Work request:
The stretch from the line with "f v).mergeWindow = s.mergeWindow := rfl" through the line with "n).thermal = s.thermal := rfl" in the records below: write it out exactly, and nothing else.

◆ ◆ ◆

-- ==== Sys2Proof/Laws/State.lean ====
section
/-! SUPPORT. What every named update of State does to every field: one lemma per field and update, so that no proof unfolds a record
update. -/

namespace Sys2Proof.Machine

variable (s : State)

/-! ### setReg -/

@[simp] theorem State.setReg_regs (a : Nat) (v : W32) : (s.setReg a v).regs = s.regs.set a v := rfl
@[simp] theorem State.setReg_windows (a : Nat) (v : W32) : (s.setReg a v).windows = s.windows := rfl
@[simp] theorem State.setReg_tick (a : Nat) (v : W32) : (s.setReg a v).tick = s.tick := rfl
@[simp] theorem State.setReg_start (a : Nat) (v : W32) : (s.setReg a v).start = s.start := rfl
@[simp] theorem State.setReg_power (a : Nat) (v : W32) : (s.setReg a v).power = s.power := rfl
@[simp] theorem State.setReg_thermal (a : Nat) (v : W32) : (s.setReg a v).thermal = s.thermal := rfl
@[simp] theorem State.setReg_fields (a : Nat) (v : W32) : (s.setReg a v).fields = s.fields := rfl
@[simp] theorem State.setReg_cores (a : Nat) (v : W32) : (s.setReg a v).cores = s.cores := rfl
@[simp] theorem State.setReg_placements (a : Nat) (v : W32) : (s.setReg a v).placements = s.placements := rfl
@[simp] theorem State.setReg_airspaces (a : Nat) (v : W32) : (s.setReg a v).airspaces = s.airspaces := rfl
@[simp] theorem State.setReg_sessions (a : Nat) (v : W32) : (s.setReg a v).sessions = s.sessions := rfl
@[simp] theorem State.setReg_hbm (a : Nat) (v : W32) : (s.setReg a v).hbm = s.hbm := rfl
@[simp] theorem State.setReg_eth (a : Nat) (v : W32) : (s.setReg a v).eth = s.eth := rfl
@[simp] theorem State.setReg_links (a : Nat) (v : W32) : (s.setReg a v).links = s.links := rfl
@[simp] theorem State.setReg_transfers (a : Nat) (v : W32) : (s.setReg a v).transfers = s.transfers := rfl
@[simp] theorem State.setReg_assemblies (a : Nat) (v : W32) : (s.setReg a v).assemblies = s.assemblies := rfl
@[simp] theorem State.setReg_nextTransfer (a : Nat) (v : W32) : (s.setReg a v).nextTransfer = s.nextTransfer := rfl
@[simp] theorem State.setReg_chunkStore (a : Nat) (v : W32) : (s.setReg a v).chunkStore = s.chunkStore := rfl
@[simp] theorem State.setReg_host (a : Nat) (v : W32) : (s.setReg a v).host = s.host := rfl
@[simp] theorem State.setReg_mgmt (a : Nat) (v : W32) : (s.setReg a v).mgmt = s.mgmt := rfl
@[simp] theorem State.setReg_boot (a : Nat) (v : W32) : (s.setReg a v).boot = s.boot := rfl
@[simp] theorem State.setReg_health (a : Nat) (v : W32) : (s.setReg a v).health = s.health := rfl
@[simp] theorem State.setReg_scrubWords (a : Nat) (v : W32) : (s.setReg a v).scrubWords = s.scrubWords := rfl
@[simp] theorem State.setReg_remoteWait (a : Nat) (v : W32) : (s.setReg a v).remoteWait = s.remoteWait := rfl
@[simp] theorem State.setReg_mergeWindow (a : Nat) (v : W32) : (s.setReg a v).mergeWindow = s.mergeWindow := rfl
@[simp] theorem State.setReg_linkDownTh (a : Nat) (v : W32) : (s.setReg a v).linkDownTh = s.linkDownTh := rfl
@[simp] theorem State.setReg_rollbackHold (a : Nat) (v : W32) : (s.setReg a v).rollbackHold = s.rollbackHold := rfl
@[simp] theorem State.setReg_twinProtection (a : Nat) (v : W32) : (s.setReg a v).twinProtection = s.twinProtection := rfl
@[simp] theorem State.setReg_gust (a : Nat) (v : W32) : (s.setReg a v).gust = s.gust := rfl
@[simp] theorem State.setReg_nextRequest (a : Nat) (v : W32) : (s.setReg a v).nextRequest = s.nextRequest := rfl
@[simp] theorem State.setReg_freeUses (a : Nat) (v : W32) : (s.setReg a v).freeUses = s.freeUses := rfl
@[simp] theorem State.setReg_records (a : Nat) (v : W32) : (s.setReg a v).records = s.records := rfl
@[simp] theorem State.setReg_lateRecords (a : Nat) (v : W32) : (s.setReg a v).lateRecords = s.lateRecords := rfl
@[simp] theorem State.setReg_acks (a : Nat) (v : W32) : (s.setReg a v).acks = s.acks := rfl
@[simp] theorem State.setReg_out (a : Nat) (v : W32) : (s.setReg a v).out = s.out := rfl
@[simp] theorem State.setReg_pending (a : Nat) (v : W32) : (s.setReg a v).pending = s.pending := rfl

/-! ### put -/

@[simp] theorem State.put_windows (f : Fld) (v : Nat) : (s.put f v).windows = s.windows := rfl
@[simp] theorem State.put_tick (f : Fld) (v : Nat) : (s.put f v).tick = s.tick := rfl
@[simp] theorem State.put_start (f : Fld) (v : Nat) : (s.put f v).start = s.start := rfl
@[simp] theorem State.put_power (f : Fld) (v : Nat) : (s.put f v).power = s.power := rfl
@[simp] theorem State.put_thermal (f : Fld) (v : Nat) : (s.put f v).thermal = s.thermal := rfl
@[simp] theorem State.put_fields (f : Fld) (v : Nat) : (s.put f v).fields = s.fields := rfl
@[simp] theorem State.put_cores (f : Fld) (v : Nat) : (s.put f v).cores = s.cores := rfl
@[simp] theorem State.put_placements (f : Fld) (v : Nat) : (s.put f v).placements = s.placements := rfl
@[simp] theorem State.put_airspaces (f : Fld) (v : Nat) : (s.put f v).airspaces = s.airspaces := rfl
@[simp] theorem State.put_sessions (f : Fld) (v : Nat) : (s.put f v).sessions = s.sessions := rfl
@[simp] theorem State.put_hbm (f : Fld) (v : Nat) : (s.put f v).hbm = s.hbm := rfl
@[simp] theorem State.put_eth (f : Fld) (v : Nat) : (s.put f v).eth = s.eth := rfl
@[simp] theorem State.put_links (f : Fld) (v : Nat) : (s.put f v).links = s.links := rfl
@[simp] theorem State.put_transfers (f : Fld) (v : Nat) : (s.put f v).transfers = s.transfers := rfl
@[simp] theorem State.put_assemblies (f : Fld) (v : Nat) : (s.put f v).assemblies = s.assemblies := rfl
@[simp] theorem State.put_nextTransfer (f : Fld) (v : Nat) : (s.put f v).nextTransfer = s.nextTransfer := rfl
@[simp] theorem State.put_chunkStore (f : Fld) (v : Nat) : (s.put f v).chunkStore = s.chunkStore := rfl
@[simp] theorem State.put_host (f : Fld) (v : Nat) : (s.put f v).host = s.host := rfl
@[simp] theorem State.put_mgmt (f : Fld) (v : Nat) : (s.put f v).mgmt = s.mgmt := rfl
@[simp] theorem State.put_boot (f : Fld) (v : Nat) : (s.put f v).boot = s.boot := rfl
@[simp] theorem State.put_health (f : Fld) (v : Nat) : (s.put f v).health = s.health := rfl
@[simp] theorem State.put_scrubWords (f : Fld) (v : Nat) : (s.put f v).scrubWords = s.scrubWords := rfl
@[simp] theorem State.put_remoteWait (f : Fld) (v : Nat) : (s.put f v).remoteWait = s.remoteWait := rfl
@[simp] theorem State.put_mergeWindow (f : Fld) (v : Nat) : (s.put f v).mergeWindow = s.mergeWindow := rfl
@[simp] theorem State.put_linkDownTh (f : Fld) (v : Nat) : (s.put f v).linkDownTh = s.linkDownTh := rfl
@[simp] theorem State.put_rollbackHold (f : Fld) (v : Nat) : (s.put f v).rollbackHold = s.rollbackHold := rfl
@[simp] theorem State.put_twinProtection (f : Fld) (v : Nat) : (s.put f v).twinProtection = s.twinProtection := rfl
@[simp] theorem State.put_gust (f : Fld) (v : Nat) : (s.put f v).gust = s.gust := rfl
@[simp] theorem State.put_nextRequest (f : Fld) (v : Nat) : (s.put f v).nextRequest = s.nextRequest := rfl
@[simp] theorem State.put_freeUses (f : Fld) (v : Nat) : (s.put f v).freeUses = s.freeUses := rfl
@[simp] theorem State.put_records (f : Fld) (v : Nat) : (s.put f v).records = s.records := rfl
@[simp] theorem State.put_lateRecords (f : Fld) (v : Nat) : (s.put f v).lateRecords = s.lateRecords := rfl
@[simp] theorem State.put_acks (f : Fld) (v : Nat) : (s.put f v).acks = s.acks := rfl
@[simp] theorem State.put_out (f : Fld) (v : Nat) : (s.put f v).out = s.out := rfl
@[simp] theorem State.put_pending (f : Fld) (v : Nat) : (s.put f v).pending = s.pending := rfl

/-! ### count -/

@[simp] theorem State.count_windows (f : Fld) (n : Nat) : (s.count f n).windows = s.windows := rfl
@[simp] theorem State.count_tick (f : Fld) (n : Nat) : (s.count f n).tick = s.tick := rfl
@[simp] theorem State.count_start (f : Fld) (n : Nat) : (s.count f n).start = s.start := rfl
@[simp] theorem State.count_power (f : Fld) (n : Nat) : (s.count f n).power = s.power := rfl
@[simp] theorem State.count_thermal (f : Fld) (n : Nat) : (s.count f n).thermal = s.thermal := rfl
@[simp] theorem State.count_fields (f : Fld) (n : Nat) : (s.count f n).fields = s.fields := rfl
@[simp] theorem State.count_cores (f : Fld) (n : Nat) : (s.count f n).cores = s.cores := rfl
@[simp] theorem State.count_placements (f : Fld) (n : Nat) : (s.count f n).placements = s.placements := rfl
@[simp] theorem State.count_airspaces (f : Fld) (n : Nat) : (s.count f n).airspaces = s.airspaces := rfl
@[simp] theorem State.count_sessions (f : Fld) (n : Nat) : (s.count f n).sessions = s.sessions := rfl
@[simp] theorem State.count_hbm (f : Fld) (n : Nat) : (s.count f n).hbm = s.hbm := rfl
@[simp] theorem State.count_eth (f : Fld) (n : Nat) : (s.count f n).eth = s.eth := rfl
@[simp] theorem State.count_links (f : Fld) (n : Nat) : (s.count f n).links = s.links := rfl
@[simp] theorem State.count_transfers (f : Fld) (n : Nat) : (s.count f n).transfers = s.transfers := rfl
@[simp] theorem State.count_assemblies (f : Fld) (n : Nat) : (s.count f n).assemblies = s.assemblies := rfl
@[simp] theorem State.count_nextTransfer (f : Fld) (n : Nat) : (s.count f n).nextTransfer = s.nextTransfer := rfl
@[simp] theorem State.count_chunkStore (f : Fld) (n : Nat) : (s.count f n).chunkStore = s.chunkStore := rfl
@[simp] theorem State.count_host (f : Fld) (n : Nat) : (s.count f n).host = s.host := rfl
@[simp] theorem State.count_mgmt (f : Fld) (n : Nat) : (s.count f n).mgmt = s.mgmt := rfl
@[simp] theorem State.count_boot (f : Fld) (n : Nat) : (s.count f n).boot = s.boot := rfl
@[simp] theorem State.count_health (f : Fld) (n : Nat) : (s.count f n).health = s.health := rfl
@[simp] theorem State.count_scrubWords (f : Fld) (n : Nat) : (s.count f n).scrubWords = s.scrubWords := rfl
@[simp] theorem State.count_remoteWait (f : Fld) (n : Nat) : (s.count f n).remoteWait = s.remoteWait := rfl
@[simp] theorem State.count_mergeWindow (f : Fld) (n : Nat) : (s.count f n).mergeWindow = s.mergeWindow := rfl
@[simp] theorem State.count_linkDownTh (f : Fld) (n : Nat) : (s.count f n).linkDownTh = s.linkDownTh := rfl
@[simp] theorem State.count_rollbackHold (f : Fld) (n : Nat) : (s.count f n).rollbackHold = s.rollbackHold := rfl
@[simp] theorem State.count_twinProtection (f : Fld) (n : Nat) : (s.count f n).twinProtection = s.twinProtection := rfl
@[simp] theorem State.count_gust (f : Fld) (n : Nat) : (s.count f n).gust = s.gust := rfl
@[simp] theorem State.count_nextRequest (f : Fld) (n : Nat) : (s.count f n).nextRequest = s.nextRequest := rfl
@[simp] theorem State.count_freeUses (f : Fld) (n : Nat) : (s.count f n).freeUses = s.freeUses := rfl
@[simp] theorem State.count_records (f : Fld) (n : Nat) : (s.count f n).records = s.records := rfl
@[simp] theorem State.count_lateRecords (f : Fld) (n : Nat) : (s.count f n).lateRecords = s.lateRecords := rfl
@[simp] theorem State.count_acks (f : Fld) (n : Nat) : (s.count f n).acks = s.acks := rfl
@[simp] theorem State.count_out (f : Fld) (n : Nat) : (s.count f n).out = s.out := rfl
@[simp] theorem State.count_pending (f : Fld) (n : Nat) : (s.count f n).pending = s.pending := rfl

◆ ◆ ◆

Output:
@[simp] theorem State.put_mergeWindow (f : Fld) (v : Nat) : (s.put f v).mergeWindow = s.mergeWindow := rfl
@[simp] theorem State.put_linkDownTh (f : Fld) (v : Nat) : (s.put f v).linkDownTh = s.linkDownTh := rfl
@[simp] theorem State.put_rollbackHold (f : Fld) (v : Nat) : (s.put f v).rollbackHold = s.rollbackHold := rfl
@[simp] theorem State.put_twinProtection (f : Fld) (v : Nat) : (s.put f v).twinProtection = s.twinProtection := rfl
@[simp] theorem State.put_gust (f : Fld) (v : Nat) : (s.put f v).gust = s.gust := rfl
@[simp] theorem State.put_nextRequest (f : Fld) (v : Nat) : (s.put f v).nextRequest = s.nextRequest := rfl
@[simp] theorem State.put_freeUses (f : Fld) (v : Nat) : (s.put f v).freeUses = s.freeUses := rfl
@[simp] theorem State.put_records (f : Fld) (v : Nat) : (s.put f v).records = s.records := rfl
@[simp] theorem State.put_lateRecords (f : Fld) (v : Nat) : (s.put f v).lateRecords = s.lateRecords := rfl
@[simp] theorem State.put_acks (f : Fld) (v : Nat) : (s.put f v).acks = s.acks := rfl
@[simp] theorem State.put_out (f : Fld) (v : Nat) : (s.put f v).out = s.out := rfl
@[simp] theorem State.put_pending (f : Fld) (v : Nat) : (s.put f v).pending = s.pending := rfl

/-! ### count -/

@[simp] theorem State.count_windows (f : Fld) (n : Nat) : (s.count f n).windows = s.windows := rfl
@[simp] theorem State.count_tick (f : Fld) (n : Nat) : (s.count f n).tick = s.tick := rfl
@[simp] theorem State.count_start (f : Fld) (n : Nat) : (s.count f n).start = s.start := rfl
@[simp] theorem State.count_power (f : Fld) (n : Nat) : (s.count f n).power = s.power := rfl
@[simp] theorem State.count_thermal (f : Fld) (n : Nat) : (s.count f n).thermal = s.thermal := rfl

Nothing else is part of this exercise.